/-- R113: reductions and scans over the elements below `%vl`, with the identity where an element is not active, by the
rule's own tree: a level of distance `s` combines elements `e` and `e + s`, or `e − s` and `e`. The operations are those
of R102 and R104, each with its identity; for addition, `and`, `or` and `xor` every tree gives the exact fold. -/
def Claim.Reductions : Prop :=
  ∀ (h : Head) (o : RedArg) (q : ScanArg) (s : State) (i : Issue), s.issue = some i →
    let input := fun (op : RedOp) (ty : Ty) (v : VReg) (c : Ctx) (e : Nat) =>
      if c.kind e = .active then c.at_ v e else redId op ty
    let levels := fun (c : Ctx) (k : Nat) => c.vl ≤ 2 ^ k ∧ (k = 0 ∨ 2 ^ (k - 1) < c.vl) ∧ c.vl ≤ c.w * c.g
    let tree := fun (op : RedOp) (ty : Ty) (v : VReg) (c : Ctx) (k : Nat) =>
      (List.range k).foldl (fun (x : Nat → Word) j e => if e % 2 ^ (j + 1) = 0 then redFn op ty (x e) (x (e + 2 ^ j)) else x e)
        (fun e => if e < c.vl then input op ty v c e else redId op ty)
    let scan := fun (ty : Ty) (c : Ctx) (k : Nat) =>
      (List.range k).foldl (fun (x : Nat → Word) j e => if 2 ^ j ≤ e then redFn q.op ty (x (e - 2 ^ j)) (x e) else x e)
        (fun e => if e < c.vl then input q.op ty q.sa c e else redId q.op ty)
    let simple := fun (op : RedOp) => op = .add ∨ op = .and ∨ op = .or ∨ op = .xor
    let fold := fun (op : RedOp) (ty : Ty) (v : VReg) (c : Ctx) (n : Nat) =>
      (List.range n).foldl (fun a e => redFn op ty a (input op ty v c e)) (redId op ty)
    (∃ f, exec (.red h o) s = .next (regEffect (fun c => match o.dst with
        | .vec d => vecW d (fun c _ => f c) c
        | .uni d => uniW d f c) h i s)
      ∧ (∀ c k, levels c k → f c = tree o.op o.ty o.sa c k 0)
      ∧ (simple o.op → ∀ c, c.vl ≤ c.w * c.g → f c = fold o.op o.ty o.sa c c.vl))
    ∧ (∃ f, exec (.scan h q) s = .next (regEffect (vecW q.dst f) h i s)
      ∧ (∀ c k, levels c k → ∀ e < c.vl, f c e = scan q.ty c k e)
      ∧ (simple q.op → ∀ c e, e < c.vl → c.vl ≤ c.w * c.g → f c e = fold q.op q.ty q.sa c (e + 1)))
    ∧ (∃ f, exec (.scanx h q) s = .next (regEffect (vecW q.dst f) h i s)
      ∧ (∀ c k, levels c k → ∀ e < c.vl, f c e = if e = 0 then redId q.op q.ty else scan q.ty c k (e - 1))
      ∧ (simple q.op → ∀ c e, e < c.vl → c.vl ≤ c.w * c.g → f c e = fold q.op q.ty q.sa c e))
    ∧ ∀ (ty : Ty) (a b : Word), ty = .i32 ∨ ty = .n32 →
      redFn .min ty a b = (if tyVal ty a ≤ tyVal ty b then a else b)
      ∧ redFn .max ty a b = (if tyVal ty a ≤ tyVal ty b then b else a)
      ∧ redFn .adds ty a b = BitVec.ofInt 32 (if ty = .i32 then max (-2 ^ 31) (min (2 ^ 31 - 1) (a.toInt + b.toInt))
          else max 0 (min (2 ^ 32 - 1) ((a.toNat : Int) + b.toNat)))
      ∧ redFn .add ty a b = a + b ∧ redFn .and ty a b = a &&& b ∧ redFn .or ty a b = a ||| b ∧ redFn .xor ty a b = a ^^^ b
      ∧ ∀ op, redFn op ty (redId op ty) a = a ∧ redFn op ty a (redId op ty) = a

/-- R114 and R53: vector moves, and the indexed moves, which trap with a register-range fault when the computed
number is not a multiple of the group or names an undeclared register. -/
def Claim.VectorMoves : Prop :=
  ∀ (h : Head) (o : VUn) (u : VImm) (q : VFromU) (x : IxRead) (y : IxWrite) (s : State) (i : Issue),
    s.issue = some i →
    let num := fun (a : UReg) (imm : BitVec 9) (c : Ctx) => (c.r.getS a.toNat).toNat + imm.toNat
    let good := fun (a : UReg) (imm : BitVec 9) (c : Ctx) =>
      num a imm c % c.g = 0 ∧ num a imm c + c.g - 1 < c.r.v.length
    exec (.movVectorReg h o) s = .next (regEffect (vecW o.dst fun c e => c.at_ o.sa e) h i s)
    ∧ exec (.movVectorImm h u) s = .next (regEffect (vecW u.dst fun _ _ => match u.imm with
        | .short x => x.signExtend 32
        | .long x => x) h i s)
    ∧ exec (.movVectorUniform h q) s = .next (regEffect (vecW q.dst fun c _ => c.r.getS q.sa.toNat) h i s)
    ∧ ((∀ c ∈ contexts s i h, good x.a x.imm c) → exec (.movIxRead h x) s =
        .next (regEffect (vecW x.dst fun c e => c.r.elem (num x.a x.imm c) e) h i s))
    ∧ ((∀ c ∈ contexts s i h, good y.a y.imm c) → exec (.movIxWrite h y) s =
        .next (regEffect (fun c => c.putV c.r (num y.a y.imm c) fun e => c.at_ y.sb e) h i s))
    ∧ (∀ c ∈ contexts s i h, c.e ≠ 0 → ¬ good x.a x.imm c → exec (.movIxRead h x) s = .next (raiseAll
        ((contexts s i h).foldl (fun s c => bif c.ref.isSome then advance s i c (c.iss &&& ~~~c.e) else s) s)
        ((contexts s i h).map fun c => (c, if good x.a x.imm c then []
          else inLanes c.e { cause := 5, det := num x.a x.imm c }))))

/-! ### Floating point (07_isa_vector_float_and_functions, 13_number_formats) -/

/-- R116 to R123: with no enabled exception among its flags, a floating-point instruction puts the result of each
active element, once for a 32-bit type and on both halves for a 16-bit one, and ORs the flags into `%fflags`. -/
def Claim.FloatArithmetic : Prop :=
  ∀ (h : Head) (o : VBin) (t : VTri) (u : VUnTy) (v : VUn) (s : State) (i : Issue), s.issue = some i →
    let F := fmtOf o.ty
    let two := fun (r : Host.Outcome State Fault Refusal) (f : RMode → Nat → Nat → Nat × BitVec 6) =>
      let g := fun (c : Ctx) e => onHalves o.ty (fun xs => f c.mode (xs.getD 0 0) (xs.getD 1 0)) [c.at_ o.sa e, o.b.elem c e]
      NoFloatTraps (fun c e => (g c e).2) h i s → r = .next (regEffect (floatW o.dst g) h i s)
    let three := fun (r : Host.Outcome State Fault Refusal) (f : RMode → Nat → Nat → Nat → Nat × BitVec 6) =>
      let g := fun (c : Ctx) e => onHalves t.ty (fun xs => f c.mode (xs.getD 0 0) (xs.getD 1 0) (xs.getD 2 0))
        [c.at_ t.sa e, c.at_ t.sb e, c.at_ t.sc e]
      NoFloatTraps (fun c e => (g c e).2) h i s → r = .next (regEffect (floatW t.dst g) h i s)
    let one := fun (r : Host.Outcome State Fault Refusal) (f : RMode → Nat → Nat × BitVec 6) =>
      let g := fun (c : Ctx) e => onHalves u.ty (fun xs => f c.mode (xs.getD 0 0)) [c.at_ u.sa e]
      NoFloatTraps (fun c e => (g c e).2) h i s → r = .next (regEffect (floatW u.dst g) h i s)
    let sole := fun (r : Host.Outcome State Fault Refusal) (f : RMode → Nat → Nat × BitVec 6) =>
      let g := fun (c : Ctx) e => let x := f c.mode (c.at_ v.sa e).toNat; (BitVec.ofNat 32 x.1, x.2)
      NoFloatTraps (fun c e => (g c e).2) h i s → r = .next (regEffect (floatW v.dst g) h i s)
    two (exec (.fadd h o) s) (fun rm a b => fsum F rm (F.val a) (F.val b))
    ∧ two (exec (.fsub h o) s) (fun rm a b => fsum F rm (F.val a) (F.val b).flip)
    ∧ two (exec (.fmul h o) s) (fmulV F h.acc)
    ∧ two (exec (.fdiv h o) s) (fdivV F)
    ∧ two (exec (.fmin h o) s) (fun _ => fminmaxV F false)
    ∧ two (exec (.fmax h o) s) (fun _ => fminmaxV F true)
    ∧ two (exec (.fsgn h o) s) (fun _ a b => (a % F.signBit + b / F.signBit * F.signBit, 0))
    ∧ three (exec (.fma h t) s) (fmaV (fmtOf t.ty) h.acc false false)
    ∧ three (exec (.fms h t) s) (fmaV (fmtOf t.ty) h.acc false true)
    ∧ three (exec (.fnma h t) s) (fmaV (fmtOf t.ty) h.acc true true)
    ∧ three (exec (.fnms h t) s) (fmaV (fmtOf t.ty) h.acc true false)
    ∧ one (exec (.fneg h u) s) (fun _ a => (a ^^^ (fmtOf u.ty).signBit, 0))
    ∧ one (exec (.fabs h u) s) (fun _ a => (a % (fmtOf u.ty).signBit, 0))
    ∧ one (exec (.fsqrt h u) s) (fsqrtV (fmtOf u.ty))
    ∧ sole (exec (.frcp h v) s) (fun rm a => fdivV f32 rm 0x3F800000 a)
    ∧ sole (exec (.frsq h v) s) frsqV
    ∧ sole (exec (.fsin h v) s) (ftrigV false)
    ∧ sole (exec (.fcos h v) s) (ftrigV true)
    ∧ sole (exec (.fexp2 h v) s) fexp2V
    ∧ sole (exec (.flog2 h v) s) flog2V
    ∧ sole (exec (.frint h v) s) frintV
    ∧ exec (.fclass h v) s = .next (regEffect (vecW v.dst fun c e => fclassV (c.at_ v.sa e).toNat) h i s)

/-- R118, R201 and R204: in the exact class a product, a fused multiply-add and a sum of finite numbers, when it is not
zero, is the exact real result rounded once. `num` is the real number that an encoding stands for. -/
def Claim.ExactThenRounded : Prop :=
  ∀ f ∈ [f32, f16, bf16], ∀ (rm : RMode) (a b c : Nat),
    let num := fun (v : FVal) => match v with
      | .fin n m e => (if n then -1 else 1) * (m : ℚ) * (2 : ℚ) ^ e
      | _ => 0
    let finite := fun (x : Nat) => ∃ n m e, f.val x = .fin n m e
    let rounds := fun (r : Nat × BitVec 6) (x : ℚ) => ∃ n m e,
      num (.fin n m e) = x ∧ r = roundEx f rm { neg := n, m := m, e := e }
    finite a → finite b →
      rounds (fmulV f 0 rm a b) (num (f.val a) * num (f.val b))
      ∧ (num (f.val a) + num (f.val b) ≠ 0 → rounds (faddV f rm a b) (num (f.val a) + num (f.val b)))
      ∧ (num (f.val a) - num (f.val b) ≠ 0 → rounds (fsubV f rm a b) (num (f.val a) - num (f.val b)))
      ∧ (finite c → ∀ negP negC,
          let x := (if negP then -1 else 1) * (num (f.val a) * num (f.val b)) + (if negC then -1 else 1) * num (f.val c)
          x ≠ 0 → rounds (fmaV f 0 negP negC rm a b c) x)

/-- R120, R121, R123: minimum and maximum order −0 below +0, prefer a number to a NaN, and raise invalid for a signalling NaN
alone; `fclass` sets the bit of its operand's class; `frint` gives the integer that the mode rounds to, with its operand's sign, and is
never inexact. -/
def Claim.FloatSelections : Prop :=
  (∀ f ∈ [f32, f16, bf16], ∀ (max : Bool) (a b : Nat), a < 2 ^ f.width → b < 2 ^ f.width →
    let x := f.val a
    let y := f.val b
    let pick := fun (m : Bool) (a b : Nat) => (fminmaxV f m a b).1
    (fminmaxV f max a b).2 = (if x = .nan true ∨ y = .nan true then flagNV else 0)
    ∧ (x.isNan = true → y.isNan = true → pick max a b = f.nan)
    ∧ (x.isNan = true → y.isNan = false → pick max a b = b ∧ pick max b a = b)
    ∧ (x.isNan = false → pick max a a = a)
    ∧ (x.isNan = false → y.isNan = false → (x.far < y.far ∨ (x.far = y.far ∧ x.neg = true ∧ y.neg = false)) →
        pick false a b = a ∧ pick false b a = a ∧ pick true a b = b ∧ pick true b a = b))
  ∧ (∀ a : Nat, a < 2 ^ 32 →
      let n := 2 ^ 31 ≤ a
      let e := a / 2 ^ 23 % 256
      let fr := a % 2 ^ 23
      fclassV a = BitVec.ofNat 32 (2 ^ (if e = 255 then (if fr = 0 then (if n then 0 else 7) else if fr < 2 ^ 22 then 8 else 9)
        else if e = 0 then (if fr = 0 then (if n then 3 else 4) else if n then 2 else 5) else if n then 1 else 6)))
  ∧ ∀ (a : Nat), a < 2 ^ 32 → ∀ rm ∈ [RMode.rne, .rtz, .rdn, .rup, .rna],
      let x := f32.val a
      let r := frintV rm a
      (x.isNan = true → r = (f32.nan, snanFlag [x])) ∧ (∀ n, x = .inf n → r = (a, 0))
      ∧ (x.isNan = false → (∀ n, x ≠ .inf n) → r.2 = 0 ∧ (2 ^ 31 ≤ r.1 ↔ 2 ^ 31 ≤ a)
          ∧ ∃ z : ℤ, (f32.val r.1).num = z ∧ RoundsTo rm x.num z)

/-- R122: quotients, square roots and reciprocal roots of finite numbers are the exact real value, rounded once; and their special
operands. `frcp` is the quotient of 1. -/
def Claim.QuotientsAndRoots : Prop :=
  (∀ f ∈ [f32, f16, bf16], ∀ (rm : RMode) (a b : Nat),
    let x := f.val a
    let y := f.val b
    let n := x.neg != y.neg
    let q := fdivV f rm a b
    let r := fsqrtV f rm a
    ((x.isNan = true ∨ y.isNan = true) → q = (f.nan, snanFlag [x, y]))
    ∧ (∀ i j, (x = .inf i ∧ y = .inf j) ∨ (x = .zero i ∧ y = .zero j) → q = (f.nan, flagNV))
    ∧ (∀ i, x = .inf i → y.isNan = false → (∀ j, y ≠ .inf j) → q = (f.inf n, 0))
    ∧ (∀ j, y = .inf j → x.isNan = false → (∀ i, x ≠ .inf i) → q = (f.withSign n 0, 0))
    ∧ (∀ i k m e, x = .zero i → y = .fin k m e → q = (f.withSign n 0, 0))
    ∧ (∀ i m e j, x = .fin i m e → y = .zero j → q = (f.inf n, flagDZ))
    ∧ (∀ i m e j k d, x = .fin i m e → y = .fin j k d →
        ∃ z : Ex, q = roundEx f rm z ∧ z.neg = n ∧ z.Brackets (fun t => t * |y.num|) |x.num|)
    ∧ (x.isNan = true → r = (f.nan, snanFlag [x])) ∧ (∀ i, x = .zero i → r = (f.withSign i 0, 0))
    ∧ (x = .inf false → r = (f.inf false, 0)) ∧ ((x = .inf true ∨ ∃ m e, x = .fin true m e) → r = (f.nan, flagNV))
    ∧ (∀ m e, x = .fin false m e → ∃ z : Ex, r = roundEx f rm z ∧ z.neg = false ∧ z.Brackets (fun t => t * t) x.num))
  ∧ ∀ (rm : RMode) (a : Nat),
    let x := f32.val a
    let r := frsqV rm a
    (x.isNan = true → r = (f32.nan, snanFlag [x])) ∧ (∀ i, x = .zero i → r = (f32.inf i, flagDZ))
    ∧ (x = .inf false → r = (0, 0)) ∧ ((x = .inf true ∨ ∃ m e, x = .fin true m e) → r = (f32.nan, flagNV))
    ∧ ∀ m e, x = .fin false m e → ∃ z : Ex, r = roundEx f32 rm z ∧ z.neg = false ∧ z.Brackets (fun t => t * t * x.num) 1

» Your objective
To answer, report how many lines of the listing contain the word "Brackets", as a number with nothing else.

» Written answer
3